As you said: profile comparision gives some more information. I expect Baseline Profile at most since it's a derived product:
http://elementaltechnologies.com/products.php?id=4">http://elementaltechnologies.com/products.php?id=4
Maybe it's only intra frame:
http://elementaltechnologies.com/products.php?id=1">http://elementaltechnologies.com/products.php?id=1
One would need more advanced quality tests to tell e.g. how good the motion estimation works. If this one is bad, you will need additional bandwidth to compensate.
In any case: I think this is an innovative product for the intended target use case of transcoding movies for iPhones, PS3, HTPC etc.
x264 developers recently turned away from CUDA, although they started experimenting in December 2007:
http://forums.nvidia.com/lofiversion/index.php?t53...">http://forums.nvidia.com/lofiversion/index.php?t53...
Anand Lal Shimpi - Tuesday, June 24, 2008 - link
The problem is that the beta of BadaBOOM doesn't expose any of what it's doing to the end user, we'll have to wait for the pro-version for that it seems.-A
rhangman - Tuesday, June 24, 2008 - link
Should be able to extract the raw video stream and do some analysis on it though. Get an idea what the encoder is doing. For a visual comparison you don't need to know anyway.At any rate, in terms of encoding, speed is only half the equation.
Anand Lal Shimpi - Tuesday, June 24, 2008 - link
Agreed :) Working on that part, I may wait until the next beta though so we have the latest code at our disposal.-A
Rainman200 - Tuesday, June 24, 2008 - link
That great news thanks Anand, also do compare with Ripbot as well as it uses more bleeding edge versions of x264 with patches for film grain optimization and more.Also a comparison against the constant quality mode would be interesting, I use Ripbot (default high profile) with a setting of 18 and with most movies I can barely tell the difference on the HDTV vs the original. On a 3Ghz quad core 2 it takes at worst about 1 hour 30mins on average for a film, usually shorter but noisy/grainy movies like Downfall or Minority take that little bit longer.

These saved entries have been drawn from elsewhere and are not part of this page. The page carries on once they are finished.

-- ==== Sys2Proof/Machine/Planner.lean ====
section
/-! DEFINITION. The payout planner (section 4.3): which coins, taken from which tubes, make an amount. A pure
computation over the used tubes in planner order. -/

namespace Sys2Proof.Machine

/-- A used tube as the planner sees it: its number, its denomination and its availability (R83). -/
structure PlanTube where
  tube : Nat
  denom : Nat
  avail : Nat
  deriving DecidableEq, Repr

/-- R83: a tube of higher denomination goes first; equal denominations by ascending tube number. -/
def PlanTube.before (a b : PlanTube) : Bool :=
  decide (b.denom < a.denom) || (a.denom == b.denom && decide (a.tube ≤ b.tube))

/-- A tube put into its place of the planner order. -/
def insertTube (t : PlanTube) : List PlanTube → List PlanTube
  | [] => [t]
  | x :: xs => if t.before x then t :: x :: xs else x :: insertTube t xs

/-- The sum of a plan, the counts taken in planner order. -/
def planSum (ts : List PlanTube) (ks : List Nat) : Nat := ((ts.zip ks).map fun p => p.2 * p.1.denom).sum

/-- The coin count of a plan. -/
def planCoins (ks : List Nat) : Nat := ks.sum

/-- R83: a plan gives each tube a number of coins within its availability, at most the cap together. -/
def isPlan (ts : List PlanTube) (ks : List Nat) (cap : Nat) : Bool :=
  decide (ks.length = ts.length) && (ts.zip ks).all (fun p => decide (p.2 ≤ p.1.avail)) && decide (planCoins ks ≤ cap)

/-- The most coins of a tube that an amount and a cap leave room for. -/
def maxCoins (t : PlanTube) (amount cap : Nat) : Nat := min t.avail (min (amount / t.denom) cap)

/-- The most that the tubes can pay. -/
def planReach (ts : List PlanTube) : Nat := (ts.map fun t => t.avail * t.denom).sum

/-- Whether an exact plan exists (R84): the only question of change-safety (R57, R85). Amounts beyond all the
coins are answered without a search. -/
def canPay : List PlanTube → Nat → Nat → Bool
  | [], amount, _ => amount == 0
  | t :: ts, amount, cap =>
    decide (amount ≤ planReach (t :: ts)) &&
      (List.range (maxCoins t amount cap + 1)).any fun k => canPay ts (amount - k * t.denom) (cap - k)

/-- R84, R85: of two plans the greater sum first, then the fewer coins; the first of two equals is kept. -/
def betterPlan (ts : List PlanTube) (a b : List Nat) : List Nat :=
  if planSum ts a < planSum ts b ∨ (planSum ts a = planSum ts b ∧ planCoins b < planCoins a) then b else a

/-- The best of a list of plans, the earliest where several are equally good. -/
def bestOf (ts : List PlanTube) (first : List Nat) (rest : List (List Nat)) : List Nat :=
  rest.foldl (betterPlan ts) first

/-- The planner's plan for an amount under a coin cap (R84, R85): the greatest sum not above the amount, then the
fewest coins, then the greatest plan. It is the exact plan whenever one exists. The candidates for the
first tube run from its most coins down, so that of equally good plans the greatest stands first. -/
def bestPlan : List PlanTube → Nat → Nat → List Nat
  | [], _, _ => []
  | t :: ts, amount, cap =>
    let m := maxCoins t amount cap
    bestOf (t :: ts) (m :: bestPlan ts (amount - m * t.denom) (cap - m))
      ((List.range m).reverse.map fun k => k :: bestPlan ts (amount - k * t.denom) (cap - k))

/-- R83: the availability of a tube for CHANGE, REFUND and change-safety (`service` false) or SERVICE. -/
def availability (service : Bool) (t : Tube) : Nat :=
  match t.state with
  | .ok => if service then t.count else t.count - t.reserve
  | _ => 0

/-- The used tubes of a table in planner order (R83). -/
def planTubes (service : Bool) (tubes : Vector Tube 6) : List PlanTube :=
  (tubes.toList.zipIdx.filterMap fun p =>
    if p.1.denom = 0 then none else some ⟨p.2, p.1.denom, availability service p.1⟩).foldr insertTube []

/-- R83: the coin cap of a new payout and of change-safety. -/
def coinCap : Nat := 100

/-- The counts of a plan put back at their tubes. -/
def planVector (ts : List PlanTube) (ks : List Nat) : Vector Nat 6 :=
  (ts.zip ks).foldl (fun v p => tset v p.1.tube p.2) (Vector.replicate 6 0)

/-- The plan the Change Unit stores for an amount (R90, R94). -/
def makePlan (service : Bool) (tubes : Vector Tube 6) (amount cap : Nat) : Vector Nat 6 :=
  planVector (planTubes service tubes) (bestPlan (planTubes service tubes) amount cap)

end Sys2Proof.Machine
end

Will be very interesting to see how RapiHD fares against in terms of image quality.
SlyNine - Tuesday, June 24, 2008 - link
Make it support other transcodeing functions, like for audio WMA-MP3. I know that for the most part the only thing that really needs this type of boost is HQ H.264 Blue Ray movies ( and HD-DVD).But it would be awesome to accelerate the other stuff as well.
icrf - Tuesday, June 24, 2008 - link
Those are pretty lighweight, compared to H.264 so there's probably little reason. Besides, writing a codec in CUDA is no small task. I think they should focus on making the H.264 encoder as flexible as possible.I assume the feature request is more to do with features of the application doing the encoding, and not about what code to run on the GPU itself. My encoding settings of choice tend to be a Level 4.1 compliant MPEG4 file, H.264 video and 5.1 AAC-LC audio. Ideally, it should use any VFW codecs installed and dump to the various common containers (avi/mkv/mp4/ogm with things like mov/wmv being distant seconds).